╭─ DATASET RECORDS

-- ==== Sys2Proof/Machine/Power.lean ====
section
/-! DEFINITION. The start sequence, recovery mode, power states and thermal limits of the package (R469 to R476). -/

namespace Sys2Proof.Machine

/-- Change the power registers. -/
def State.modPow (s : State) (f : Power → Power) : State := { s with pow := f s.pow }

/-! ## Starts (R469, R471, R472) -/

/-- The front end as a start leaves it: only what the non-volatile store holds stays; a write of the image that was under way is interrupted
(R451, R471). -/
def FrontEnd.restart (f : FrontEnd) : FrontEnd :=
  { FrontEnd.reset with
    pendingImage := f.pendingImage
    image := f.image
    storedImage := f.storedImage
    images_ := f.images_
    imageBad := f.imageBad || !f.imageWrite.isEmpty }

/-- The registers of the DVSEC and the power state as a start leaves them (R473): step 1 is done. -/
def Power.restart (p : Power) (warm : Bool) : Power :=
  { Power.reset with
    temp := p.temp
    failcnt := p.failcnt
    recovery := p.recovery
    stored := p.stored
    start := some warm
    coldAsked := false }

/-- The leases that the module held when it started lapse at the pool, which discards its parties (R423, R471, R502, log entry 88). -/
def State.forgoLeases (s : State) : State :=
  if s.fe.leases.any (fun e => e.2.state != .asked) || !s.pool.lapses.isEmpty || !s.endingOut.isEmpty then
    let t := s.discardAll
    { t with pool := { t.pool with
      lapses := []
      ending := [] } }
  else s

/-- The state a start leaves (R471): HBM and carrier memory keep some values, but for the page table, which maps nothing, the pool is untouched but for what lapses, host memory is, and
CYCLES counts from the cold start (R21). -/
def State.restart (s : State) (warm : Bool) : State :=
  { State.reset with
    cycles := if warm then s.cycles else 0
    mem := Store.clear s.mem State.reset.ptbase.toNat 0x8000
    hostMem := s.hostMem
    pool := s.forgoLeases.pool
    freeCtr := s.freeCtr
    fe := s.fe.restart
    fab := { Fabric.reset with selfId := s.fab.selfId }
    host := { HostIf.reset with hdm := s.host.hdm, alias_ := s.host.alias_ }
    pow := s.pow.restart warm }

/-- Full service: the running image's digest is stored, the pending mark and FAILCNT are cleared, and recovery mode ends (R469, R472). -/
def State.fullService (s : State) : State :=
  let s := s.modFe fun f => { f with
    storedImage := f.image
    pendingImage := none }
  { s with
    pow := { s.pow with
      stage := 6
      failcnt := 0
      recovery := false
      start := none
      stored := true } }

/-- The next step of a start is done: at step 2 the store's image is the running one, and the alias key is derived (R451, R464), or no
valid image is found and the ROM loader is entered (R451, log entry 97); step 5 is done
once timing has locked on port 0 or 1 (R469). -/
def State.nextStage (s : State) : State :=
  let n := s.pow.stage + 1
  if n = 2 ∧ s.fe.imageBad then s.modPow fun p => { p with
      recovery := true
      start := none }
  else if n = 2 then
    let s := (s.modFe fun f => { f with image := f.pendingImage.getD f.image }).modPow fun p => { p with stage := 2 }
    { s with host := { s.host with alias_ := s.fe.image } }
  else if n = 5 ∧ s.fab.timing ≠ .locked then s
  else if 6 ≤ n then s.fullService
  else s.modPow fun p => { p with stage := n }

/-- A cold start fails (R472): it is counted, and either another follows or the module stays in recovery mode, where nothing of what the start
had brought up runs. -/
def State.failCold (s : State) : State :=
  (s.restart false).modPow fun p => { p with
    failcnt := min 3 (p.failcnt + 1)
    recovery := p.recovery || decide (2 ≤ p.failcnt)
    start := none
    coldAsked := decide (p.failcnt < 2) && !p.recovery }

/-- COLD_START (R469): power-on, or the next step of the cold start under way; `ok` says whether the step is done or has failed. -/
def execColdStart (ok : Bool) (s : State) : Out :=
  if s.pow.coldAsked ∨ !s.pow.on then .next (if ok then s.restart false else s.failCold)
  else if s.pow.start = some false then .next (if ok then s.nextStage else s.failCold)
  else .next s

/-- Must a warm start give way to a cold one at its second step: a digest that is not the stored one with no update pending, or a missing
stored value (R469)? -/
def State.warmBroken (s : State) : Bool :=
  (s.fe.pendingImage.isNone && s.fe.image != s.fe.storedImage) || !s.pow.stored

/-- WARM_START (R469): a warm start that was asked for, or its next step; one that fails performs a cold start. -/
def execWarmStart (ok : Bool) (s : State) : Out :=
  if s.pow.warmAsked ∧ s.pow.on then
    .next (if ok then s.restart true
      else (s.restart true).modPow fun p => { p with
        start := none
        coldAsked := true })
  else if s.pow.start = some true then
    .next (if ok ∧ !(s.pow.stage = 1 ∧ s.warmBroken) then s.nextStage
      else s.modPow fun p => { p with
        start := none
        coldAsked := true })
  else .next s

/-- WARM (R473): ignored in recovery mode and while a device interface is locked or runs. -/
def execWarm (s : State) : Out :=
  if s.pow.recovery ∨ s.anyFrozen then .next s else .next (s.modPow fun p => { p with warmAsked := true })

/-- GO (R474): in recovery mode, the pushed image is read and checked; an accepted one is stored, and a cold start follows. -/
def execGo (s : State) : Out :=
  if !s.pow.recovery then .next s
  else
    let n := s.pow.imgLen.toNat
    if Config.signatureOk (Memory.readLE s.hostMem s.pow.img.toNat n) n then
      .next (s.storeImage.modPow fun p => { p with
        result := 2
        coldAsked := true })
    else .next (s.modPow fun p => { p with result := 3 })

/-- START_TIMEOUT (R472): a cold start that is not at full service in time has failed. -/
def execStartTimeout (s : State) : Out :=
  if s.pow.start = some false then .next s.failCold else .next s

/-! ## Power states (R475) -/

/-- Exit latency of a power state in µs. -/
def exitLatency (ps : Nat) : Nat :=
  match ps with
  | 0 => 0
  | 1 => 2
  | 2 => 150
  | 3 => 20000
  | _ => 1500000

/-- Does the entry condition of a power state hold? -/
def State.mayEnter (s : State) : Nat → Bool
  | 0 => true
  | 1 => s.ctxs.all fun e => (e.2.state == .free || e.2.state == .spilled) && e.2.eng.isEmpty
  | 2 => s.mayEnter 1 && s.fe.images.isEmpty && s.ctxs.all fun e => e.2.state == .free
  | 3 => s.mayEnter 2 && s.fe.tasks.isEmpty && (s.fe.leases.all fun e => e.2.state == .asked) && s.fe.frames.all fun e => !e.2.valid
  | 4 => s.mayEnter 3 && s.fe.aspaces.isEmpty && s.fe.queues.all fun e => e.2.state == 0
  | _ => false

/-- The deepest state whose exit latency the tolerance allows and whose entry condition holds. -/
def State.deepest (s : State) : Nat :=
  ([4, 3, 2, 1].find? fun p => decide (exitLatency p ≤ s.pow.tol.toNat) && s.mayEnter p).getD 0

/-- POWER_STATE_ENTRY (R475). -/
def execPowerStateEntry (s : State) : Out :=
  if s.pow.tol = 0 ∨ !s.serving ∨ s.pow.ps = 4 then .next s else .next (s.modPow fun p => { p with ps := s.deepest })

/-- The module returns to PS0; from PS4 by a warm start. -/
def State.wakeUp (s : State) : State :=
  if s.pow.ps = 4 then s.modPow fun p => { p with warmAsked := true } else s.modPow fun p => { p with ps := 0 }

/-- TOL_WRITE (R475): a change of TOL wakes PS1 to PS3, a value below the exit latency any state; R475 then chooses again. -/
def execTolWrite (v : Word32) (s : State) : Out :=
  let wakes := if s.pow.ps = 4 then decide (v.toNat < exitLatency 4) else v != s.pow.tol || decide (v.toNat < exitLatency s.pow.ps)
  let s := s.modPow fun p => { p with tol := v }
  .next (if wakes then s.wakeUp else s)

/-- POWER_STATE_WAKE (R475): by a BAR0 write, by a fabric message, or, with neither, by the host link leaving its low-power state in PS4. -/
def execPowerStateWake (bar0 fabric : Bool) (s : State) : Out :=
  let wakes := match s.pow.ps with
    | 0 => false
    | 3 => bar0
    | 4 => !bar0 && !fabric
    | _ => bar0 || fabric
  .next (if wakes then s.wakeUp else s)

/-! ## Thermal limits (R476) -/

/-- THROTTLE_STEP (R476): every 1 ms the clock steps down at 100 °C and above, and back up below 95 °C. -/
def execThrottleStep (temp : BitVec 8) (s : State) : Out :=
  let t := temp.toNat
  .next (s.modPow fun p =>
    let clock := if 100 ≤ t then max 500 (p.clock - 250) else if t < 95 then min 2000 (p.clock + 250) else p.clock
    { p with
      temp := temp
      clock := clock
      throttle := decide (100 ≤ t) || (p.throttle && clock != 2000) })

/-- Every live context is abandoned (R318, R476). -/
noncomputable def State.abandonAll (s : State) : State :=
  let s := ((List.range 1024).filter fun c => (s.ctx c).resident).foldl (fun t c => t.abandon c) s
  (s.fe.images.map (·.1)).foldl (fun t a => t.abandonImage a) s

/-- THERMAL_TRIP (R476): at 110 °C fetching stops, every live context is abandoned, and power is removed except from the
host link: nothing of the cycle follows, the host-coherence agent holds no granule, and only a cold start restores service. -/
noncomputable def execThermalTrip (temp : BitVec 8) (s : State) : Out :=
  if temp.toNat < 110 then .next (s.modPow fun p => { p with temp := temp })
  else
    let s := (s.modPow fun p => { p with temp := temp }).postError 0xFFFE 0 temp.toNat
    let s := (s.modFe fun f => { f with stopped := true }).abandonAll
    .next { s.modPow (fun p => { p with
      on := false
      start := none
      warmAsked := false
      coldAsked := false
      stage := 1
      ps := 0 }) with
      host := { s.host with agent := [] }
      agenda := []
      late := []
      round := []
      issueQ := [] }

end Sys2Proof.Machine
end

╰─

### PROBLEM DESCRIPTION
Taking the records above, retype every line from the one with "or has failed. -/" down to the one with "def execStartTimeout (s", exactly and with nothing else.

### REPLY
/-- COLD_START (R469): power-on, or the next step of the cold start under way; `ok` says whether the step is done or has failed. -/
def execColdStart (ok : Bool) (s : State) : Out :=
  if s.pow.coldAsked ∨ !s.pow.on then .next (if ok then s.restart false else s.failCold)
  else if s.pow.start = some false then .next (if ok then s.nextStage else s.failCold)
  else .next s

/-- Must a warm start give way to a cold one at its second step: a digest that is not the stored one with no update pending, or a missing
stored value (R469)? -/
def State.warmBroken (s : State) : Bool :=
  (s.fe.pendingImage.isNone && s.fe.image != s.fe.storedImage) || !s.pow.stored

/-- WARM_START (R469): a warm start that was asked for, or its next step; one that fails performs a cold start. -/
def execWarmStart (ok : Bool) (s : State) : Out :=
  if s.pow.warmAsked ∧ s.pow.on then
    .next (if ok then s.restart true
      else (s.restart true).modPow fun p => { p with
        start := none
        coldAsked := true })
  else if s.pow.start = some true then
    .next (if ok ∧ !(s.pow.stage = 1 ∧ s.warmBroken) then s.nextStage
      else s.modPow fun p => { p with
        start := none
        coldAsked := true })
  else .next s

/-- WARM (R473): ignored in recovery mode and while a device interface is locked or runs. -/
def execWarm (s : State) : Out :=
  if s.pow.recovery ∨ s.anyFrozen then .next s else .next (s.modPow fun p => { p with warmAsked := true })

/-- GO (R474): in recovery mode, the pushed image is read and checked; an accepted one is stored, and a cold start follows. -/
def execGo (s : State) : Out :=
  if !s.pow.recovery then .next s
  else
    let n := s.pow.imgLen.toNat
    if Config.signatureOk (Memory.readLE s.hostMem s.pow.img.toNat n) n then
      .next (s.storeImage.modPow fun p => { p with
        result := 2
        coldAsked := true })
    else .next (s.modPow fun p => { p with result := 3 })

/-- START_TIMEOUT (R472): a cold start that is not at full service in time has failed. -/
def execStartTimeout (s : State) : Out :=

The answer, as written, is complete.